▶ _Work instruction_:
When the word "readIndW" shows up in a line of the data below, copy that whole line.

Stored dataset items
━━━━━━
-- ==== Sys2Proof/Machine/Move.lean ====
section
/-! DEFINITION. The meanings of MOV, MOVB, MOVBS, MOVBZ (44_data_movement.md): one definition per addressing form. -/

namespace Sys2Proof.Machine

/-- MOV Rwn, Rwm (R290). -/
def execMovRwRw (n m : Nib) (s : State) : Host.Outcome State Fault Refusal :=
  complete 2 s (moveW (fromRw s m) (toW (rwAddress · n)))

/-- MOV Rwn, #data4 (R291). -/
def execMovRwData4 (n data4 : Nib) (s : State) : Host.Outcome State Fault Refusal :=
  complete 2 s (moveW (fromConst 16 s data4) (toW (rwAddress · n)))

/-- MOV reg, #data16 (R292). -/
def execMovRegData16 (reg : Byte) (data16 : Word) (s : State) : Host.Outcome State Fault Refusal :=
  complete 4 s (moveW (fromConst 16 s data16) (toW (regAddressW · reg)))

/-- MOV Rwn, [Rwm] (R293). -/
def execMovRwInd (n m : Nib) (s : State) : Host.Outcome State Fault Refusal :=
  complete 2 s (moveW (readIndW s m) (toW (rwAddress · n)))

/-- MOV Rwn, [Rwm+] (R294). -/
def execMovRwIndInc (n m : Nib) (s : State) : Host.Outcome State Fault Refusal :=
  complete 2 s (moveRwIndInc s n m)

/-- MOV [Rwm], Rwn (R295). -/
def execMovIndRw (m n : Nib) (s : State) : Host.Outcome State Fault Refusal :=
  complete 2 s (moveW (fromRw s n) (finishIndW · m))

/-- MOV [-Rwm], Rwn (R296). -/
def execMovPreDecRw (m n : Nib) (s : State) : Host.Outcome State Fault Refusal :=
  complete 2 s (movePreDecRw s m n)

/-- MOV [Rwn], [Rwm] (R297). -/
def execMovIndInd (n m : Nib) (s : State) : Host.Outcome State Fault Refusal :=
  complete 2 s (moveW (readIndW s m) (finishIndW · n))

/-- MOV [Rwn+], [Rwm] (R298). -/
def execMovIndIncInd (n m : Nib) (s : State) : Host.Outcome State Fault Refusal :=
  complete 2 s (moveIndIncIndW s n m)

/-- MOV [Rwn], [Rwm+] (R299). -/
def execMovIndIndInc (n m : Nib) (s : State) : Host.Outcome State Fault Refusal :=
  complete 2 s (moveIndIndIncW s n m)

/-- MOV Rwn, [Rwm+#data16] (R300). -/
def execMovRwDisp (n m : Nib) (disp : Word) (s : State) : Host.Outcome State Fault Refusal :=
  complete 4 s (moveW (readDispW s m disp) (toW (rwAddress · n)))

/-- MOV [Rwm+#data16], Rwn (R301). -/
def execMovDispRw (m : Nib) (disp : Word) (n : Nib) (s : State) : Host.Outcome State Fault Refusal :=
  complete 4 s (moveW (fromRw s n) (finishDispW · m disp))

/-- MOV [Rwn], mem (R302). -/
def execMovIndMem (n : Nib) (mem : Word) (s : State) : Host.Outcome State Fault Refusal :=
  complete 4 s (moveW (fromMemW s mem) (finishIndW · n))

/-- MOV mem, [Rwn] (R303). -/
def execMovMemInd (mem : Word) (n : Nib) (s : State) : Host.Outcome State Fault Refusal :=
  complete 4 s (moveW (readIndW s n) (toW (memAddress · mem)))

/-- MOV reg, mem (R304). -/
def execMovRegMem (reg : Byte) (mem : Word) (s : State) : Host.Outcome State Fault Refusal :=
  complete 4 s (moveW (fromMemW s mem) (toW (regAddressW · reg)))

/-- MOV mem, reg (R305). -/
def execMovMemReg (mem : Word) (reg : Byte) (s : State) : Host.Outcome State Fault Refusal :=
  complete 4 s (moveW (fromRegW s reg) (toW (memAddress · mem)))

/-- MOVB Rbn, Rbm (R310). -/
def execMovbRbRb (n m : Nib) (s : State) : Host.Outcome State Fault Refusal :=
  complete 2 s (moveB (fromRb s m) (toB (rbAddress · n)))

/-- MOVB Rbn, #data4 (R311). -/
def execMovbRbData4 (n data4 : Nib) (s : State) : Host.Outcome State Fault Refusal :=
  complete 2 s (moveB (fromConst 8 s data4) (toB (rbAddress · n)))

/-- MOVB reg, #data8 (R312). -/
def execMovbRegData8 (reg data8 : Byte) (s : State) : Host.Outcome State Fault Refusal :=
  complete 4 s (moveB (fromConst 8 s data8) (toB (regAddressB · reg)))

/-- MOVB Rbn, [Rwm] (R313). -/
def execMovbRbInd (n m : Nib) (s : State) : Host.Outcome State Fault Refusal :=
  complete 2 s (moveB (readIndB s m) (toB (rbAddress · n)))

/-- MOVB Rbn, [Rwm+] (R314). -/
def execMovbRbIndInc (n m : Nib) (s : State) : Host.Outcome State Fault Refusal :=
  complete 2 s (moveRbIndInc s n m)

/-- MOVB [Rwm], Rbn (R315). -/
def execMovbIndRb (m n : Nib) (s : State) : Host.Outcome State Fault Refusal :=
  complete 2 s (moveB (fromRb s n) (finishIndB · m))

/-- MOVB [-Rwm], Rbn (R316). -/
def execMovbPreDecRb (m n : Nib) (s : State) : Host.Outcome State Fault Refusal :=
  complete 2 s (movePreDecRb s m n)

/-- MOVB [Rwn], [Rwm] (R317). -/
def execMovbIndInd (n m : Nib) (s : State) : Host.Outcome State Fault Refusal :=
  complete 2 s (moveB (readIndB s m) (finishIndB · n))

/-- MOVB [Rwn+], [Rwm] (R318). -/
def execMovbIndIncInd (n m : Nib) (s : State) : Host.Outcome State Fault Refusal :=
  complete 2 s (moveIndIncIndB s n m)

/-- MOVB [Rwn], [Rwm+] (R319). -/
def execMovbIndIndInc (n m : Nib) (s : State) : Host.Outcome State Fault Refusal :=
  complete 2 s (moveIndIndIncB s n m)

/-- MOVB Rbn, [Rwm+#data16] (R320). -/
def execMovbRbDisp (n m : Nib) (disp : Word) (s : State) : Host.Outcome State Fault Refusal :=
  complete 4 s (moveB (readDispB s m disp) (toB (rbAddress · n)))

/-- MOVB [Rwm+#data16], Rbn (R321). -/
def execMovbDispRb (m : Nib) (disp : Word) (n : Nib) (s : State) : Host.Outcome State Fault Refusal :=
  complete 4 s (moveB (fromRb s n) (finishDispB · m disp))

/-- MOVB [Rwn], mem (R322). -/
def execMovbIndMem (n : Nib) (mem : Word) (s : State) : Host.Outcome State Fault Refusal :=
  complete 4 s (moveB (fromMemB s mem) (finishIndB · n))

/-- MOVB mem, [Rwn] (R323). -/
def execMovbMemInd (mem : Word) (n : Nib) (s : State) : Host.Outcome State Fault Refusal :=
  complete 4 s (moveB (readIndB s n) (toB (memAddress · mem)))

/-- MOVB reg, mem (R324). -/
def execMovbRegMem (reg : Byte) (mem : Word) (s : State) : Host.Outcome State Fault Refusal :=
  complete 4 s (moveB (fromMemB s mem) (toB (regAddressB · reg)))

/-- MOVB mem, reg (R325). -/
def execMovbMemReg (mem : Word) (reg : Byte) (s : State) : Host.Outcome State Fault Refusal :=
  complete 4 s (moveB (fromRegB s reg) (toB (memAddress · mem)))

/-- MOVBS Rwn, Rbm (R330). -/
def execMovbsRwRb (n m : Nib) (s : State) : Host.Outcome State Fault Refusal :=
  complete 2 s (moveExtended (·.signExtend 16) signExtendFlags (fromRb s m) (rwAddress · n))

/-- MOVBS reg, mem (R331). -/
def execMovbsRegMem (reg : Byte) (mem : Word) (s : State) : Host.Outcome State Fault Refusal :=
  complete 4 s (moveExtended (·.signExtend 16) signExtendFlags (fromMemB s mem) (regAddressW · reg))

/-- MOVBS mem, reg (R332). -/
def execMovbsMemReg (mem : Word) (reg : Byte) (s : State) : Host.Outcome State Fault Refusal :=
  complete 4 s (moveExtended (·.signExtend 16) signExtendFlags (fromRegB s reg) (memAddress · mem))

/-- MOVBZ Rwn, Rbm (R333). -/
def execMovbzRwRb (n m : Nib) (s : State) : Host.Outcome State Fault Refusal :=
  complete 2 s (moveExtended (·.setWidth 16) zeroExtendFlags (fromRb s m) (rwAddress · n))

/-- MOVBZ reg, mem (R334). -/
def execMovbzRegMem (reg : Byte) (mem : Word) (s : State) : Host.Outcome State Fault Refusal :=
  complete 4 s (moveExtended (·.setWidth 16) zeroExtendFlags (fromMemB s mem) (regAddressW · reg))

/-- MOVBZ mem, reg (R335). -/
def execMovbzMemReg (mem : Word) (reg : Byte) (s : State) : Host.Outcome State Fault Refusal :=
  complete 4 s (moveExtended (·.setWidth 16) zeroExtendFlags (fromRegB s reg) (memAddress · mem))

end Sys2Proof.Machine
end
━━━━━━
▶ _Result_:
  complete 2 s (moveW (readIndW s m) (toW (rwAddress · n)))
  complete 2 s (moveW (readIndW s m) (finishIndW · n))
  complete 4 s (moveW (readIndW s n) (toW (memAddress · mem)))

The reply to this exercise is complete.